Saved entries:
/-! ### Shock store -/

/-- An assigned cell of the shock store (R10): cell number, the position it is assigned to, its tag, mark set, pairs
and check word. -/
structure StoreCell where
  number : Nat
  position : Index
  tagIndex : Index
  tagAddress : Nat
  marks : MarkSet
  pairs : List Pair
  check : BitVec 16
  deriving DecidableEq, Repr

/-! ### Transport link controllers -/

/-- A seek as sent: address, speed, steady (R126). -/
structure Seek where
  address : Nat
  speed : Speed
  steady : Bool
  deriving DecidableEq, Repr

/-- A down-frame (R125). -/
inductive DownFrame
  | seek (s : Seek)
  | halt
  | spin (on : Bool)
  | readToc
  | reset
  deriving DecidableEq, Repr

/-- The receiving side of a link: hunting for a delimiter, or in a frame with the bytes after it (R210). -/
inductive Receiver
  | hunting
  | inFrame (bytes : List Byte)
  deriving DecidableEq, Repr

/-- The TOC assembly: entries (track, start) with tracks rising, and the invalid mark (R126, R131). -/
structure Assembly where
  entries : List (Nat × Nat)
  invalid : Bool
  deriving DecidableEq, Repr

/-- The timers of a transport link controller, each with the limit in ms it started with (R126). -/
structure TlcTimers where
  startup : Option Nat
  toc : Option Nat
  seek : Option Nat
  cadence : Option Nat
  spindleStop : Option Nat
  deriving DecidableEq, Repr

/-- The counters of the transport record (R147). -/
structure TlcCounters where
  checkErrors : Nat
  strays : Nat
  seeks : Nat
  halts : Nat
  seekTimeouts : Nat
  seekFailures : Nat
  stalls : Nat
  tocTimeouts : Nat
  invalidTocs : Nat
  badEvents : Nat
  faults : Nat
  offlines : Nat
  deriving DecidableEq, Repr

/-- A transport link controller (R126). -/
structure Tlc where
  state : TlcState
  spindle : Spindle
  disc : Disc
  seek : Option Seek
  loaderHold : Bool
  stopPending : Bool
  mechStopped : Bool
  assembly : Assembly
  timers : TlcTimers
  violation : Nat
  count : TlcCounters
  lastFailure : Option SeekReason
  fingerprint : Word
  refresh : BitVec 16
  receiver : Receiver
  /-- Down-frames sent in the last event, in order (R122). -/
  sent : List DownFrame
  deriving DecidableEq, Repr

/-! ### Splice Unit -/

/-- A check request (R66): the checked block and the run segment. -/
structure CheckRequest where
  block : Arrival
  seg : SegRef
  deriving DecidableEq, Repr

/-- A reading of R67 that answered COPY, for candidate e: mark set and pairs. -/
structure Reading where
  err : Int
  marks : MarkSet
  pairs : List Pair
  deriving DecidableEq, Repr

/-- The running check (R73): its lane, request, the comparable candidates' readings in the order of R69, the
candidate reached, and the discarded mark. -/
structure RunningCheck where
  lane : LaneId
  request : CheckRequest
  readings : List Reading
  reached : Int
  discarded : Bool
  deriving DecidableEq, Repr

### Brief
Your task is to restate every record exactly.

### Answer to this task
/-! ### Shock store -/

/-- An assigned cell of the shock store (R10): cell number, the position it is assigned to, its tag, mark set, pairs
and check word. -/
structure StoreCell where
  number : Nat
  position : Index
  tagIndex : Index
  tagAddress : Nat
  marks : MarkSet
  pairs : List Pair
  check : BitVec 16
  deriving DecidableEq, Repr

/-! ### Transport link controllers -/

/-- A seek as sent: address, speed, steady (R126). -/
structure Seek where
  address : Nat
  speed : Speed
  steady : Bool
  deriving DecidableEq, Repr

/-- A down-frame (R125). -/
inductive DownFrame
  | seek (s : Seek)
  | halt
  | spin (on : Bool)
  | readToc
  | reset
  deriving DecidableEq, Repr

/-- The receiving side of a link: hunting for a delimiter, or in a frame with the bytes after it (R210). -/
inductive Receiver
  | hunting
  | inFrame (bytes : List Byte)
  deriving DecidableEq, Repr

/-- The TOC assembly: entries (track, start) with tracks rising, and the invalid mark (R126, R131). -/
structure Assembly where
  entries : List (Nat × Nat)
  invalid : Bool
  deriving DecidableEq, Repr

/-- The timers of a transport link controller, each with the limit in ms it started with (R126). -/
structure TlcTimers where
  startup : Option Nat
  toc : Option Nat
  seek : Option Nat
  cadence : Option Nat
  spindleStop : Option Nat
  deriving DecidableEq, Repr

/-- The counters of the transport record (R147). -/
structure TlcCounters where
  checkErrors : Nat
  strays : Nat
  seeks : Nat
  halts : Nat
  seekTimeouts : Nat
  seekFailures : Nat
  stalls : Nat
  tocTimeouts : Nat
  invalidTocs : Nat
  badEvents : Nat
  faults : Nat
  offlines : Nat
  deriving DecidableEq, Repr

/-- A transport link controller (R126). -/
structure Tlc where
  state : TlcState
  spindle : Spindle
  disc : Disc
  seek : Option Seek
  loaderHold : Bool
  stopPending : Bool
  mechStopped : Bool
  assembly : Assembly
  timers : TlcTimers
  violation : Nat
  count : TlcCounters
  lastFailure : Option SeekReason
  fingerprint : Word
  refresh : BitVec 16
  receiver : Receiver
  /-- Down-frames sent in the last event, in order (R122). -/
  sent : List DownFrame
  deriving DecidableEq, Repr

/-! ### Splice Unit -/

/-- A check request (R66): the checked block and the run segment. -/
structure CheckRequest where
  block : Arrival
  seg : SegRef
  deriving DecidableEq, Repr

/-- A reading of R67 that answered COPY, for candidate e: mark set and pairs. -/
structure Reading where
  err : Int
  marks : MarkSet
  pairs : List Pair
  deriving DecidableEq, Repr

/-- The running check (R73): its lane, request, the comparable candidates' readings in the order of R69, the
candidate reached, and the discarded mark. -/
structure RunningCheck where
  lane : LaneId
  request : CheckRequest
  readings : List Reading
  reached : Int
  discarded : Bool
  deriving DecidableEq, Repr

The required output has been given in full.